Depuis 2000, 38 PSO dirigées par l’Afrique ont été actives, selon l’Institut international pour les études stratégiques. L’UA a autorisé, mandaté ou lancé quatre nouvelles missions en 2022.
Les PSO de l’UA ont aussi combattu des épidémies telles que l’Ebola en République démocratique du Congo. Elles ont soutenu des cessez-le-feu ou des accords de paix au Burundi, au Mali et en Somalie, et elles ont soutenu des élections et des processus de transition au Burkina Faso, aux Comores, en Libye et en Guinée.
Eugene Chen, associé principal du Centre sur la coopération internationale de l’université de New York, est toutefois préoccupé par le changement entre les opérations de paix de l’ONU et les missions régionales militarisées ou les coalitions ponctuelles.
Il déclare au New Humanitarian : « Spécifiquement, ce retour au contre-terrorisme, à l’imposition de la paix et aux autres types d’opération cinétique peut être en fait contre-productif pour résoudre les conflits. Il peut exacerber les doléances et autres facteurs de risque socio-politiques et économiques favorisant la violence. »
Les analystes seront intéressés par le déroulement de la nouvelle mission AUSSOM en Somalie. Alors que les missions précédentes avaient des difficultés pour gérer des rôles et des attentes multiples, l’AUSSOM aura un rôle mieux défini, selon l’Institut d’études de sécurité (ISS).
Pareillement aux missions précédentes, l’AUSSOM est chargée d’aider le gouvernement fédéral à améliorer sa légitimité et éliminer le groupe terroriste des chebabs. Contrairement aux missions précédentes, l’AUSSOM a le mandat explicite d’assurer la protection des civils.
L’Atmis avait moins de trois ans pour aider l’Armée nationale somalienne à vaincre les chebabs. L’AUSSOM a reçu cinq ans pour achever sa mission, et on s’attend à ce qu’elle transfère peu à peu ses responsabilités de sécurité aux forces somaliennes et retire son personnel avant la fin 2028.

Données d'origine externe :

-- ==== Sys2Proof/Machine/Operands.lean ====
section
/-!
DEFINITION. Operands and response data: the enumeration codes and field encodings of R182, the
request and response envelopes (R175, R176), the link frames (R60, 10.5), the contract image and
its check code (R3), and the operand checks of R15, R37, R51 and R53.
-/

namespace Sys2Proof.Machine

/-! ## Encoding of response data (R182) -/

/-- A one-byte number. -/
def u8 (n : Nat) : Byte := BitVec.ofNat 8 n

/-- A flag: 0 clear, 1 set. -/
def flagByte (f : Bool) : Byte := if f then 1 else 0

/-- An optional item of `len` bytes: a presence byte, then the item or zeros. -/
def optionalBytes (len : Nat) : Option (List Byte) → List Byte
  | some bytes => 1 :: bytes
  | none => 0 :: List.replicate len 0

/-- A list: a count byte, then the entries. -/
def listBytes {α : Type} (f : α → List Byte) (l : List α) : List Byte :=
  u8 l.length :: l.flatMap f

def dateBytes (d : Date) : List Byte := [u8 d.year, u8 d.month, u8 d.day]

def calTimeBytes (t : CalTime) : List Byte :=
  dateBytes t.date ++ [u8 t.hour, u8 t.minute, u8 t.second]

def tripleBytes (t : Triple Quantity) : List Byte :=
  quantityBytes t.active ++ quantityBytes t.lagging ++ quantityBytes t.leading

def AccountState.code : AccountState → Byte
  | .vacant => 0 | .opening => 1 | .active => 2 | .suspended => 3
  | .retiring => 4 | .retired => 5 | .faulted => 6

def ChannelState.code : ChannelState → Byte
  | .unregistered => 0 | .awaiting => 1 | .live => 2 | .silent => 3

def Policy.code : Policy → Byte
  | .holdLast => 0 | .defer => 1

def TimerMode.code : TimerMode → Byte
  | .running => 0 | .frozen => 1 | .stopped => 2

def AmendmentStatus.code : AmendmentStatus → Byte
  | .staged => 1 | .committed _ => 2

def EffectMode.code : EffectMode → Byte
  | .atBoundary => 0 | .atClose => 1

def SecondSource.code : SecondSource → Byte
  | .internal => 0 | .pulse => 1

def DayOfWeek.code : DayOfWeek → Byte
  | .monday => 1 | .tuesday => 2 | .wednesday => 3 | .thursday => 4
  | .friday => 5 | .saturday => 6 | .sunday => 7

def BoundaryKind.code : BoundaryKind → Byte
  | .regular => 0 | .irregular => 1

def BreakState.code : BreakState → Byte
  | .normal => 0 | .broken => 1

def FlowState.code : FlowState → Byte
  | .flowing => 0 | .holdPending => 1 | .held => 2 | .releasePending => 3

/-- Control frame waiting: none 0, HOLD 1, RELEASE 2. -/
def controlCode : Option ControlFrame → Byte
  | none => 0 | some .hold => 1 | some .release => 2

/-- Transmitter: IDLE 0, HOLD 1, RELEASE 2, TIME 3. -/
def Transmitter.code : Transmitter → Byte
  | .idle => 0 | .sendingHold _ => 1 | .sendingRelease => 2 | .sendingTime _ => 3

def ResetCause.code : ResetCause → Byte
  | .powerOn => 0 | .pin => 1 | .engineClear => 2

/-- The amendment as READ ACCOUNT reports it (R20): its status, its effect mode if COMMITTED, its
contract part. -/
def amendmentBytes (a : Amendment) : List Byte :=
  [a.status.code] ++
  optionalBytes 1
    (match a.status with
      | .staged => none
      | .committed m => some [m.code]) ++
  contractBytes a.contract

def peakBytes (p : PeakRecord) : List Byte :=
  wordBytes p.demand ++ wordBytes p.reactive ++ calTimeBytes p.endTime ++
  [flagByte p.estimated, flagByte p.timeUnsure]

/-- An optional peak record: presence byte and 16 bytes. -/
def optionalPeakBytes (p : Option PeakRecord) : List Byte := optionalBytes 16 (p.map peakBytes)

/-- The saturated marks of one register set as one byte (R182). -/
def saturatedByte (r : RegisterSet) : Byte :=
  u8 (r.active.saturated.toNat + 2 * r.lagging.saturated.toNat +
    4 * r.leading.saturated.toNat + 8 * r.excessLagging.saturated.toNat +
    16 * r.excessLeading.saturated.toNat)

/-- The five registers, their saturated marks, the two counts and the peak record. -/
def registerSetBytes (r : RegisterSet) : List Byte :=
  quantityBytes r.active.value ++ quantityBytes r.lagging.value ++
  quantityBytes r.leading.value ++ quantityBytes r.excessLagging.value ++
  quantityBytes r.excessLeading.value ++ [saturatedByte r] ++
  wordBytes r.subintervals ++ wordBytes r.estimatedCount ++ optionalPeakBytes r.peak

def topEntryBytes (e : TopEntry) : List Byte :=
  wordBytes e.demand ++ calTimeBytes e.endTime ++ dateBytes e.day ++
  [flagByte e.estimated, flagByte e.timeUnsure]

def windowEntryBytes (e : WindowEntry) : List Byte := tripleBytes e.net ++ [flagByte e.estimated]

/-- The fields of a closed snapshot in the order of R9. -/
def snapshotBytes (p : Snapshot) : List Byte :=
  halfBytes p.periodCount ++ calTimeBytes p.closeTime ++
  p.registers.toList.flatMap registerSetBytes ++ listBytes topEntryBytes p.topList ++
  wordBytes p.average ++ wordBytes p.ratchetApplied ++ wordBytes p.billingDemand ++
  [flagByte p.finalClose, flagByte p.faulted, flagByte p.estimatedAny]

/-! ## Envelopes (10.5) -/

/-- A message: two head bytes, the content, and the CRC over all of them, high byte first. -/
def envelope (head : Byte) (content : List Byte) : List Byte :=
  (head :: u8 content.length :: content) ++
    halfBytes (crc16 (head :: u8 content.length :: content))

/-- The whole request message of a command; none for an event. -/
def requestMessage (c : Instr) : Option (List Byte) :=
  (requestOf c).map fun r => envelope r.1 r.2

Comme le note l’ISS, l’AUSSOM sera déployée dans un environnement géopolitique transformé, lié aux tensions entre la Somalie et l’Éthiopie concernant le protocole d’accord signé en janvier 2024 par Addis-Abeba pour gagner accès à un port du Somaliland.
« Bien que la mission puisse aider à renouveler le soutien continental et international au contre-terrorisme en Somalie, il sera essentiel de la protéger contre les tensions régionales », selon un rapport des chercheurs de l’ISS.
Abdulkadir Mohamed Nur, ministre de la Défense de Somalie, a déclaré à Voice of America (VOA) à la mi-novembre que l’Éthiopie ne ferait pas partie du déploiement de l’AUSSOM. Toutefois, un officiel de haut rang du gouvernement somalien a déclaré à VOA à la mi-décembre que le gouvernement de Somalie était « disposé » à un rôle potentiel pour les soldats éthiopiens.
Cette prise de position n’a pas duré longtemps.
Le 23 décembre, la Somalie a accusé les soldats éthiopiens d’avoir attaqué ses forces dans la ville frontière de Doolow, dans l’État somalien du Jubaland. Quatre jours plus tard, les représentants somaliens ont dit au Conseil de sécurité de l’ONU que les soldats éthiopiens ne seraient pas déployés avec l’AUSSOM.
Le gouvernement de Somalie n’a pas divulgué la liste des pays qui participeraient à la mission, mais le journal éthiopien The Reporter suggère que les pays suivants y participeront : Burundi, Djibouti, Kenya et Ouganda. On s’attend à ce que l’Ouganda envoie plus de la moitié des 11.000 soldats.